While you digest that, I can also tell you that there are more than 1.1 billion overweight people and that in America, alone, nearly 70,000 tonnes of food is being wasted each day, while $140 billion is being spent on obesity-related diseases.

More or less. It’s hard to put a final figure on it as stopthehunger.com features all these stats in real time, which means you can watch hunger grow before your very eyes.

Like you, I can do without lashings of guilt to add to the New Year’s diet plan, but today’s national obsession with cooking and eating does seem incongruous when you think that while half the world is cooking or watching cooking shows or reading cookbooks, a significant other part is starving.

It will be interesting to see whether predictions of food shortages and price rises resulting from the devastating Queensland floods will diminish our appetite for this feast of food shows.

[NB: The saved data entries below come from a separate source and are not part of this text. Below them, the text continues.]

-- ==== Sys2Proof/Tests/Slice0.lean ====
section
/-! SUPPORT. Small tests on values from the spec's encodings and test vectors (95_test_vectors V<n>), the smoke test of
WellFormed, and for every statement with hypotheses a concrete state and operands that meet them. -/

namespace Sys2Proof.Tests

open Sys2Proof.Machine

-- The kernel evaluates most tests; one after another they need one thread, all at once dozens.
set_option Elab.async false

/-! ### helpers -/

/-- The state after reset with a loaded input buffer. -/
def loaded (b : Buffer) : State := { State.reset with ibuf := b }

/-- The same with a finite `BUF_CAP`. -/
def capped (n : Nat) (b : Buffer) : State := { loaded b with bufCap := some n }

/-- The same after a fault. -/
def faulty (b : Buffer) : State := { loaded b with fault := some .framingError, finfo := 7 }

/-- The binary64 pattern of 1.0 (95_test_vectors, conventions). -/
def one64 : Finite64 := ⟨false, 1023, 0⟩

/-- The binary64 pattern of 2.0. -/
def two64 : Finite64 := ⟨false, 1024, 0⟩

/-- A configured modem: `SCHEME`, `SAMPLE_COUNT`, and the parameters of program P4. -/
def modem (scheme : BitVec 8) (samples : BitVec 32) (b : Buffer) : State :=
  { loaded b with
    scheme := scheme, sampleCount := samples, amplitude := one64, frequency := one64, ampOne := one64,
    freqZero := one64, freqOne := two64 }

/-- `n` bits of a number, the most significant first. -/
def bv (n w : Nat) : List Bool := (List.range n).map fun j => w.testBit (n - 1 - j)

/-- What a test looks at: OBUF, `STATUS`, `FINFO`. -/
def seen : Outcome → Option (Buffer × Nat × Nat)
  | .next t => some (t.obuf, t.status.toNat, t.finfo.toNat)
  | .fault _ => none
  | .refused _ => none

/-- `DLEN` afterwards. -/
def dlenOf : Outcome → Option Nat
  | .next t => some t.dlen
  | .fault _ => none
  | .refused _ => none

/-- Rational samples. -/
def rats (l : List Rat) : Buffer := .sample (l.map Sample.ofRat)

/-! ### WellFormed: ill-formed terms are refused -/

theorem test_wf_write_infinity_refused : (HostEvent.write 0x05 0x7FF0000000000000).wf = false := by decide
theorem test_wf_write_nan_refused : (HostEvent.write 0x0B 0xFFF8000000000001).wf = false := by decide
theorem test_wf_write_finite : (HostEvent.write 0x05 0x3FF0000000000000).wf = true := by decide
theorem test_wf_write_plain : (HostEvent.write 0x04 0x7FF0000000000000).wf = true := by decide
theorem test_wf_line_wr_refused : (Line.wr .phase 0x7FF0000000000000).wf = false := by decide
theorem test_wf_line_ld_refused : (Line.ld .sample [0, 0x7FF0000000000000]).wf = false := by decide
theorem test_wf_line_config_refused :
    (Line.config 4 0x7FF0000000000000 0 0).wf = false ∧ (Line.config 4 0 0x7FF0000000000000 0).wf = false ∧
    (Line.config 4 0 0 0x7FF0000000000000).wf = false := by decide
theorem test_wf_line_params_refused :
    (Line.askParams 0x7FF0000000000000 0).wf = false ∧ (Line.askParams 0 0x7FF0000000000000).wf = false ∧
    (Line.fskParams 0x7FF0000000000000 0).wf = false ∧ (Line.fskParams 0 0x7FF0000000000000).wf = false := by decide

/-! ### decoding, from words written out by 30_encoding R90 to R93: UNIT, SCHEME, FUNC, RSV, four bits each -/

theorem test_decode_sys :
    decode 0b0000000000000000#16 = .ok .nop ∧ decode 0b0000000000010000#16 = .ok .xfer ∧
    decode 0b0000000000100000#16 = .ok .clr ∧ decode 0b0000000000110000#16 = .ok .rst := ⟨rfl, rfl, rfl, rfl⟩
theorem test_decode_bc :
    decode 0b0001000000000000#16 = .ok .t2b ∧ decode 0b0001000000010000#16 = .ok .b2y ∧
    decode 0b0001000000100000#16 = .ok .y2s ∧ decode 0b0001000000110000#16 = .ok .s2y ∧
    decode 0b0001000001000000#16 = .ok .y2t := ⟨rfl, rfl, rfl, rfl, rfl⟩
theorem test_decode_ec :
    decode 0b0010000000000000#16 = .ok .ecNoneEnc ∧ decode 0b0010000000010000#16 = .ok .ecNoneChk ∧
    decode 0b0010000100000000#16 = .ok .ecParEnc ∧ decode 0b0010000100010000#16 = .ok .ecParChk ∧
    decode 0b0010001000000000#16 = .ok .ecCrcEnc ∧ decode 0b0010001000010000#16 = .ok .ecCrcChk ∧
    decode 0b0010001100000000#16 = .ok .ecHamEnc ∧ decode 0b0010001100010000#16 = .ok .ecHamDec :=
  ⟨rfl, rfl, rfl, rfl, rfl, rfl, rfl, rfl⟩
theorem test_decode_fr :
    decode 0b0011000000000000#16 = .ok .frCcF ∧ decode 0b0011000000010000#16 = .ok .frCcD ∧
    decode 0b0011000100000000#16 = .ok .frBsF ∧ decode 0b0011000100010000#16 = .ok .frBsD := ⟨rfl, rfl, rfl, rfl⟩
theorem test_decode_lc :
    decode 0b0100000000000000#16 = .ok .lcNrzEnc ∧ decode 0b0100000000010000#16 = .ok .lcNrzDec ∧
    decode 0b0100000100000000#16 = .ok .lcManEnc ∧ decode 0b0100000100010000#16 = .ok .lcManDec ∧
    decode 0b0100001000000000#16 = .ok .lcBipEnc ∧ decode 0b0100001000010000#16 = .ok .lcBipDec :=
  ⟨rfl, rfl, rfl, rfl, rfl, rfl⟩
theorem test_decode_cm :
    decode 0b0101000000000000#16 = .ok .cmAskMod ∧ decode 0b0101000000010000#16 = .ok .cmAskDem ∧
    decode 0b0101000100000000#16 = .ok .cmFskMod ∧ decode 0b0101000100010000#16 = .ok .cmFskDem ∧
    decode 0b0101001000000000#16 = .ok .cmQamMod ∧ decode 0b0101001000010000#16 = .ok .cmQamDem :=
  ⟨rfl, rfl, rfl, rfl, rfl, rfl⟩
theorem test_decode_pipe_chan :
    decode 0b0110000000000000#16 = .ok .encmsg ∧ decode 0b0110000000010000#16 = .ok .decmsg ∧
    decode 0b0111000000000000#16 = .ok .biterr := ⟨rfl, rfl, rfl⟩
/-- V3. -/
theorem test_decode_illegal :
    ([0x0001#16, 0x8000#16, 0xF000#16, 0x0040#16, 0x1050#16, 0x2020#16, 0x6020#16, 0x7010#16, 0x0110#16, 0x1100#16,
      0x6100#16, 0x7100#16, 0x2420#16, 0x2401#16].all fun w =>
        match decode w with | .error .illegalCommand => true | _ => false) = true := by decide +kernel
/-- V4. -/
theorem test_decode_unsupported :
    ([0x2400#16, 0x2F10#16, 0x3200#16, 0x3310#16, 0x4300#16, 0x4F10#16, 0x5300#16, 0x5410#16].all fun w =>
        match decode w with | .error .unsupportedScheme => true | _ => false) = true := by decide +kernel
theorem test_table_word : decodeTableWord 16 0x2310 = some .ecHamDec := by decide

While economists are predicting that the food shortages will have only a minor effect on the Australian economy, and that the ensuing rebuilding program will even boost our GDP, people in developing countries, where most of the world’s hungry live, are not so lucky.

As reported in this paper last week, the price of soft commodities such as sugar, grain and oilseed drove world food prices to a record last month, according to a monthly index published by the United Nations.

Increasing demand due to population increases, rising oil prices, a decline in agricultural investment, and the effects of war, drought, flood and earthquakes, have all contributed to the global food security crisis.

But while Rome burns, back in the kitchen we are fiddling around with our food processors.

A report by the Australia Institute in November 2009, titled What a Waste – an analysis of Australian expenditure on food, revealed that “Australians are throwing out more than $5 billion worth of food each year – more than we spend on digital equipment and more than it costs to run the Australian army”.

This is especially sobering when you consider that poor nutrition contributes to half the 10.9 million child deaths in the world each year. Most of these occur in developing countries, but before you dismiss this as “other”, it may surprise you to learn that in Australia, 12 per cent of children live in poverty.

Like most of the people not living in poverty, my resolution for the New Year is to buy less, eat less and give more. Again.

But it’s not just these stark contrasts that bother me. It’s the fact that the national focus is so firmly fixed on our stomachs.

Television is a prime example. It seems that every second show on TV revolves around food. These days, instead of Nana and Mum telling us how to cook, we have Nigella, Jamie, Poh, Hewie, Paul, Luke, Maggie and Simon, Guy, Anthony, Maeve and friends, not to mention George, Matt, Anna and Gary.

Cooking shows have been a staple diet of TV since its invention, but we are now pigging out on them. And we love it. When lawyer Adam Liaw won MasterChef last year, 3.9 million people tuned in.

Who can blame them? Food is irresistible when it’s on your 25-centimetre plate. How much more seductive is it when it’s on a 152-centimetre screen in all its high-definition glory?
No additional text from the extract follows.